Background
Many popular disease transmission models have helped nations respond to the COVID-19 pandemic by informing decisions about pandemic planning, resource allocation, implementation of social distancing measures and other non-pharmaceutical interventions. We study how five epidemiological models forecast and assess the course of the pandemic in India: a baseline model, an extended SIR (eSIR) model, two extended SEIR (SAPHIRE and SEIR-fansy) models, and a semi-mechanistic Bayesian hierarchical model (ICM).
Methods
Using COVID-19 data for India from March 15 to June 18 to train the models, we generate predictions from each of the five models from June 19 to July 18. To compare prediction accuracy with respect to reported cumulative and active case counts and cumulative death counts, we compute the symmetric mean absolute prediction error (SMAPE) for each of the five models.
Results
For active case counts, SMAPE values are 0.72 (SEIR-fansy) and 33.83 (eSIR). For cumulative case counts, SMAPE values are 1.76 (baseline) 23. (eSIR), 2.07 (SAPHIRE) and 3.20 (SEIR-fansy). For cumulative death counts, the SMAPE values are 7.13 (SEIR-fansy) and 26.30 (eSIR).

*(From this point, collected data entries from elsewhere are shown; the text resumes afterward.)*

/-- R249. The frame of the oldest prepared line starts: its preparation has ended and the port is free. -/
def execLineFrameStart (l : Lane) (s : State) : Host.Outcome State Fault Refusal :=
  if s.devUp && s.prepares l && s.linkUp l && s.portFree l then
    match s.lanes[l].prep with
    | [] => .next s
    | p :: ps =>
      if p.ue || p.held.isSome || p.frame.isSome || s.dclk < p.ready then .next s
      else
        let stop := s.dclk + frameDclk p.levels.length (s.rd (.vnl l) VNL.STAT_RATE)
        let q := { p with frame := some (s.lanes[l].seq, s.dclk, stop) }
        let s := s.sendLine l p.bank p.set p.tag.wl p.tag.page false p.levels
        .next (s.modLane l fun h => { h with prep := q :: ps })
  else .next s

/-! ### The firing instant (R250 to R253, R265) -/

/-- The lifetime counts rise for every nozzle at a level above 0 (R253). -/
def State.countFires (s : State) (l : Lane) (levels : List Nat) : State :=
  s.each (levels.zip (List.range levels.length)) fun t e =>
    if e.1 = 0 then t
    else
      let w := winCounts + 2 * e.2
      let n := t.winWord l w + 2 ^ 32 * t.winWord l (w + 1)
      if n < 2 ^ 48 - 1 then (t.setWin l w ((n + 1) % 2 ^ 32)).setWin l (w + 1) ((n + 1) / 2 ^ 32) else t

/-- A FIRE marker leaves (R250, R262, R309). -/
def State.sendFire (s : State) (l : Lane) (at_ seq : Nat) (tag : Option LineTag) (levels : List Nat) : State :=
  let s := s.when (!s.shadow) fun t =>
    (t.emit (.fire l.val seq)).modLane l fun h => { h with fires := h.fires ++ [{ seq, tag, at_ }] }
  let s := { s with power := { s.power with dry := 0 } }
  (s.modLane l fun h => { h with lastFire := some at_, noTemp := h.noTemp + 1 }).countFires l levels

/-- Why a line does not fire, from the lane's own state: LINK, FAULT or HOLD (R262, R265). A line whose frame has started
completes (R29, R262; log entry 94). -/
def State.outOf (s : State) (l : Lane) (framed : Bool) : Option (Nat × Nat) :=
  if framed then none else
  match s.lanes[l].outCause with
  | some c => some c
  | none =>
    if s.power.dev == .fault then some (5, 0) else
    match s.lanes[l].st with
    | .armed => none
    | .firing => none
    | .hold =>
      if s.rd (.seq l) SEQ.STAT_HOLD_WHY = 3 then some (6, 0) else some (7, s.lanes[l].holdTemp)
    | .link => some (4, 0)
    | _ => some (5, 0)

/-- Why a prepared line is not sent: the HOLD that kept it, unless a cause of a lower code stands (R262, R263, R265). -/
def State.heldCause (s : State) (l : Lane) (q : PrepLine) : Option (Nat × Nat) :=
  let out := s.outOf l q.frame.isSome
  if q.frame.isSome then none else
  match q.held, out with
  | some h, some o => some (if o.1 < h.1 then o else h)
  | some h, none => some h
  | none, o => o

/-- The cause for which a line is not fired, with its DETAIL: the lowest code of R265 that stands before the checks of
R250. -/
def State.lineCause (s : State) (l : Lane) (d : Due) (p : Option PrepLine) : Option (Nat × Nat) :=
  match d.miss with
  | some (c, band, col) => some (c, band % 65536 + col % 65536 * 65536)
  | none =>
    match p with
    | some q => if q.ue then some (3, 0) else s.heldCause l q
    | none => s.outOf l false

/-- Check 1 of R250 fails: less than TMIN since the last FIRE marker, and not the lane's first line of the page. -/
def State.tooSoon (s : State) (l : Lane) (tag : LineTag) (at_ : Nat) : Bool :=
  match s.lanes[l].lastFire with
  | some f => !tag.first && decide (at_ - f < s.rd (.seq l) SEQ.TMIN)
  | none => false

/-- The frame of a prepared line has ended by the instant. -/
def frameEnded (at_ : Nat) (p : Option PrepLine) : Bool :=
  match p.bind fun (q : PrepLine) => q.frame with
  | some (_, _, stop) => decide (stop ≤ at_)
  | none => false

/-- Check 1 and check 2 of R250, in that order. -/
def State.fireChecks (s : State) (l : Lane) (tag : LineTag) (at_ : Nat) (p : Option PrepLine) : Option Nat :=
  if s.tooSoon l tag at_ then some 10 else if frameEnded at_ p then none else some 9

/-- A new lead has not sent a FIRE since it was promoted, and the line is one the old lead may not have fired (R352). -/
def State.takenOver (s : State) (l : Lane) (tag : LineTag) : Bool :=
  s.lanes[l].takeover && decide (s.pair.fWl < tag.tick)

/-- A line is not fired: it is spoiled with its cause, or held for promotion while the device is SHADOW; in FAULT nothing
reports it (R68). -/
def State.lineLost (s : State) (l : Lane) (tag : LineTag) (cause detail at_ : Nat) : State :=
  if s.power.dev == .fault then s
  else if s.shadow then
    let p : Passed := if cause < 8 then ⟨tag, cause, detail, at_⟩ else ⟨tag, 8, 0, at_⟩
    s.modLane l fun h => { h with past := p :: h.past }
  else s.spoilLine l tag cause 0 detail at_

/-- A line is skipped by a check of R250 (R251). -/
def State.lineSkipped (s : State) (l : Lane) (tag : LineTag) (cause at_ : Nat) : State :=
  let s := (s.bump (.seq l) (if cause = 10 then SEQ.SKIP else SEQ.LATE)).raise (.seq l) 12
  s.lineLost l tag (if s.takenOver l tag then 8 else cause) 0 at_

/-- The spoil record of a line that fired: SEAM for tainted values, else GUARD for drops or demotion; a line with
neither closes the run (R265, R267). -/
def State.lineReport (s : State) (l : Lane) (p : PrepLine) (at_ : Nat) : State :=
  let guarded := p.elem || decide (p.cap < 7)
  if s.shadow then s.modLane l fun h => { h with past := ⟨p.tag, 8, 0, at_⟩ :: h.past }
  else if p.taint then (s.modLane l fun h => { h with guarded := false }).spoilLine l p.tag 11 0 0 at_
  else if guarded then
    let flags := (if p.elem then flagElem else 0) + (if p.cap < 7 then flagDemote else 0)
    let s := s.when (!s.lanes[l].guarded) fun t => t.raise (.seq l) 11
    (s.modLane l fun h => { h with guarded := true }).spoilLine l p.tag 12 flags (p.cap + 65536 * min p.hurt 65535) at_
  else (s.modLane l fun h => { h with guarded := false }).flushRun l false

/-- A line fires (R250). -/
def State.lineFires (s : State) (l : Lane) (p : PrepLine) (at_ seq : Nat) : State :=
  let s := (s.sendFire l at_ seq (some p.tag) p.levels).bump (.seq l) SEQ.FIRED
  let s := (s.wr (.seq l) SEQ.LAST_WL p.tag.wl).modLane l fun h => { h with takeover := false }
  let s := { s with intake := { s.intake with pages := s.intake.pages.map fun (q : PageSt) =>
    if q.desc.id = p.tag.page then { q with lastFired := q.lastFired.setIfInBounds p.tag.plane (some p.tag.wl) } else q } }
  let s := if s.lanes[l].st == .armed then s.setLane l .firing else s
  s.lineReport l p at_

/-- A lane leaves HOLD: the lines prepared before and not sent stay unsent; the first line prepared afterwards is sent (R262,
R263). -/
def State.holdEnds (s : State) (l : Lane) : State :=
  let c := s.outOf l false
  s.modLane l fun h => { h with prep := h.prep.map fun (p : PrepLine) =>
    if p.frame.isSome || p.held.isSome then p else { p with held := c } }

/-- A SHADOW's lane enters or leaves HOLD at its line boundary as the lead's does (R336); HOLD_WHY is not in the
heartbeat: a free value from 1 to 3 (log entry 21). -/
def State.holdMirror (s : State) (l : Lane) : State :=
  if s.shadow && s.pair.holdChg.testBit l.val then
    let s := { s with pair := { s.pair with holdChg := s.pair.holdChg ^^^ 2 ^ l.val } }
    if s.pair.holdMask.testBit l.val then
      if s.prepares l then
        let (n, s) := s.draw
        (s.wr (.seq l) SEQ.STAT_HOLD_WHY (1 + Config.freeNat n % 3)).setLane l .hold
      else s
    else if s.lanes[l].st == .hold then
      ((s.holdEnds l).wr (.seq l) SEQ.STAT_HOLD_WHY 0).setLane l (if s.lanes[l].page.isSome then .firing else .idle)
    else s
  else s

/-- The line of a firing instant leaves the lane's queues: the prepared line, if it was prepared; a complete line that
was not is discarded, and the guards pass over it. -/
def State.takeDue (s : State) (l : Lane) (d : Due) : State × Option PrepLine :=
  let s := s.modLane l fun h => { h with due := h.due.tail }
  match s.lanes[l].prep with
  | p :: ps =>
    if p.tag.ord = d.tag.ord then (s.modLane l (fun h => { h with prep := ps }), some p) else (s.guardsPass l, none)
  | [] =>
    let s := s.modLane l fun h => { h with fifo := h.fifo.filter fun f => f.tag.ord != d.tag.ord }
    (s.guardsPass l, none)

/-- SEQ of the frame of a prepared line. -/
def frameSeq (q : PrepLine) : Nat :=
  match q.frame with
  | some (n, _, _) => n
  | none => 0

/-- R250. The firing instant of the lane's next line: it fires, or is not fired for the first cause that stands. -/
def execFiringInstant (l : Lane) (s : State) : Host.Outcome State Fault Refusal :=
  match s.lanes[l].due with
  | [] => .next s
  | d :: _ =>
    match d.instant with
    | none => .next s
    | some at_ =>
      if s.devUp && decide (at_ ≤ s.dclk) then
        let (s, p) := s.takeDue l d
        let framed : Bool := match p with
          | some q => q.frame.isSome
          | none => false
        let running := framed && !frameEnded at_ p && !s.shadow
        let s := match s.lineCause l d p with
          | some (c, detail) => (s.when running fun t => t.emit (.abort l.val)).lineLost l d.tag c detail at_
          | none =>
            match s.fireChecks l d.tag at_ p with
            | some c => (s.when running fun t => t.emit (.abort l.val)).lineSkipped l d.tag c at_
            | none =>
              match p with
              | some q => s.lineFires l q at_ (frameSeq q)
              | none => s
        let seen := s.pair.fClear
        let s := s.modLane l fun (h : LaneHw) => { h with past := h.past.filter fun e => decide (seen < e.tag.tick) }
        let s := s.holdMirror l
        .next (if d.tag.last then ((s.flushRun l false).flushRun l true).lanePassed l d.tag.page else s)
      else .next s

/-! ### Temperature and HOLD (R262, R263) -/

/-- A temperature reading reaches the sequencer (R22, R262, R309). -/
def State.takeTemp (s : State) (l : Lane) (t : BitVec 12) : State :=
  let s := ((s.wr (.seq l) SEQ.TEMP_READING t.toNat).wr (.seq l) SEQ.TEMP_VALID 1).modLane l fun h => { h with noTemp := 0 }
  let s := if s.rdS (.seq l) SEQ.TEMP_LIM_T_HARD ≤ signed 12 t.toNat then s.enterHold l 1 else s
  (s.autoResume l).armNext

/-- R262. TMO FIRE markers in a row without a reading place the lane in HOLD. -/
def execTempLost (l : Lane) (s : State) : Host.Outcome State Fault Refusal :=
  if s.devUp && decide (s.rd (.seq l) SEQ.TEMP_RES_TMO ≤ s.lanes[l].noTemp) then .next (s.enterHold l 2) else .next s

/-- What `SEQ.CMD.RESUME` does (R263). -/
def State.seqResume (s : State) (l : Lane) : State :=
  if s.lanes[l].st != .hold then s.errOpen (.seq l) 0x20
  else if !s.holdCleared l then s.errOpen (.seq l) (if s.rd (.seq l) SEQ.STAT_HOLD_WHY = 3 then 0x22 else 0x21)
  else
    let s := ((s.holdEnds l).wr (.seq l) SEQ.STAT_HOLD_WHY 0).raise (.seq l) 9
    if s.lanes[l].page.isSome then s.laneRuns l .firing else (s.setLane l .idle).armNext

For cumulative cases and deaths, we compute Pearson’s and Lin’s correlation coefficients to investigate how well the projected and observed reported COVID-counts agree. Three models (SAPHIRE, SEIR-fansy and ICM) return total (sum of reported and unreported) counts as well. We compute underreporting factors as of June 30 and note that the SEIR-fansy model reports the highest underreporting factor for active cases (6.10) and cumulative deaths (3.62), while the SAPHIRE model reports the highest underreporting factor for cumulative cases (27.79).
Conclusions
In this comparative paper we describe five different models used to study full disease transmission of the SARS-Cov-2 disease transmission in India. While simulation studies are the only gold standard way to compare the accuracy of the models, here we were uniquely poised to compare the projected case-counts against observed data on a test period. Prediction of daily active number of cases does show appreciable variation across models. The largest variability across models is observed in predicting the “total” number of infections including reported and unreported cases. The degree of under-reporting has been a major concern in India.